Source data:
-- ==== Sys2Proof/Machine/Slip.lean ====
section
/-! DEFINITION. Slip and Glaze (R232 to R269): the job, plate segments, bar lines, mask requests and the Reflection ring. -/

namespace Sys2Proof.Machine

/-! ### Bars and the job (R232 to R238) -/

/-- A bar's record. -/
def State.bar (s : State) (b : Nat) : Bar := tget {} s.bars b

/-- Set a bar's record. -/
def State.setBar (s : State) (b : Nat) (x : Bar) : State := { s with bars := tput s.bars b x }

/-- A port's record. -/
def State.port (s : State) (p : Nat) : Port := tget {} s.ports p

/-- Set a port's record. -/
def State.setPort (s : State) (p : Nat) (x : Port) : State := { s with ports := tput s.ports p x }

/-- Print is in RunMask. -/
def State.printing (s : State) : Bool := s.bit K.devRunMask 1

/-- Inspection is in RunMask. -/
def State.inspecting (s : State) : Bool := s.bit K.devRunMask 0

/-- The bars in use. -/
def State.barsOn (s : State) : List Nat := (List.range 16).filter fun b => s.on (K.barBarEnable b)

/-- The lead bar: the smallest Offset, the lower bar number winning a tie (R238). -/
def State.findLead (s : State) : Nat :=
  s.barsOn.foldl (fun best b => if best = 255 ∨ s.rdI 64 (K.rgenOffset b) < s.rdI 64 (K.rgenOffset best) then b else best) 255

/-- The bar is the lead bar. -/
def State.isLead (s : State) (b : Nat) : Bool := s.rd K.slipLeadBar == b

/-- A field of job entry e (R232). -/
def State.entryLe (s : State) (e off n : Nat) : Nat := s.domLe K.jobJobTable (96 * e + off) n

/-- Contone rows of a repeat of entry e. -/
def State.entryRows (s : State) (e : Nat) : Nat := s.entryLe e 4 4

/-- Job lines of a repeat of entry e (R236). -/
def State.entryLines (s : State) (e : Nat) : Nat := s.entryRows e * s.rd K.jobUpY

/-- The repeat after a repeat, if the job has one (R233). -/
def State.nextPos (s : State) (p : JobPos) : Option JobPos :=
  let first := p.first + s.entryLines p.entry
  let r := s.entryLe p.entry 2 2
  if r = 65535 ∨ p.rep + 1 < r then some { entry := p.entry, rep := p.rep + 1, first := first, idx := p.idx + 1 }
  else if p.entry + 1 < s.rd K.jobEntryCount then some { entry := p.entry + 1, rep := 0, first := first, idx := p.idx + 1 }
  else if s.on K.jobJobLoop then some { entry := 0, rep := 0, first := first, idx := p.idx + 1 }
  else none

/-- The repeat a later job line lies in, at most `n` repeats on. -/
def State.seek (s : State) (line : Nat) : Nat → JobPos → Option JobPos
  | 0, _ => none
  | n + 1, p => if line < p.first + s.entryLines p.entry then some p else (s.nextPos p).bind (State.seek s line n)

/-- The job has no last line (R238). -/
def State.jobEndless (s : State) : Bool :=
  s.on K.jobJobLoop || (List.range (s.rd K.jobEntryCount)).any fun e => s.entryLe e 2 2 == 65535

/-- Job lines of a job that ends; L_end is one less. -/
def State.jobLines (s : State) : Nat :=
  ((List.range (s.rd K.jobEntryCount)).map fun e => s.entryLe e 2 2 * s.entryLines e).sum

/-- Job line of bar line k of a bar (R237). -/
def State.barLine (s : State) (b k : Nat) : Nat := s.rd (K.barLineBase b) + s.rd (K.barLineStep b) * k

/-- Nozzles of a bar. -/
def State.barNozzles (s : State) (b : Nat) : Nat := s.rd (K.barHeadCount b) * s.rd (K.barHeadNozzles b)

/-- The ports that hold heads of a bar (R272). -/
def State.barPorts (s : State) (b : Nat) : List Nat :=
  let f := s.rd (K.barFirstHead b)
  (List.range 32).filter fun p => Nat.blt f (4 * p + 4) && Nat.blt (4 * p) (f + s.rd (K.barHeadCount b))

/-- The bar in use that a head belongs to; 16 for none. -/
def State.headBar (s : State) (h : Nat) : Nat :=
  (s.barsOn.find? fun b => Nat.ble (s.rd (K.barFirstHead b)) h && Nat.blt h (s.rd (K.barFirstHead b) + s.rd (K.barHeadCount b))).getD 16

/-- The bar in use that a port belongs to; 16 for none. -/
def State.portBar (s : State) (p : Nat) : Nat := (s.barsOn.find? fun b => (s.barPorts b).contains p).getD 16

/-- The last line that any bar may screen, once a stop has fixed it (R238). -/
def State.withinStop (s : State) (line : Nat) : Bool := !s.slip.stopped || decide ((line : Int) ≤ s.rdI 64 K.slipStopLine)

What you should do:
All lines above from the one containing "(State.seek s line n)" to the one containing "one less. -/" must be repeated exactly, both lines included, and no others.

Solution to this exercise:
  | n + 1, p => if line < p.first + s.entryLines p.entry then some p else (s.nextPos p).bind (State.seek s line n)

/-- The job has no last line (R238). -/
def State.jobEndless (s : State) : Bool :=
  s.on K.jobJobLoop || (List.range (s.rd K.jobEntryCount)).any fun e => s.entryLe e 2 2 == 65535

/-- Job lines of a job that ends; L_end is one less. -/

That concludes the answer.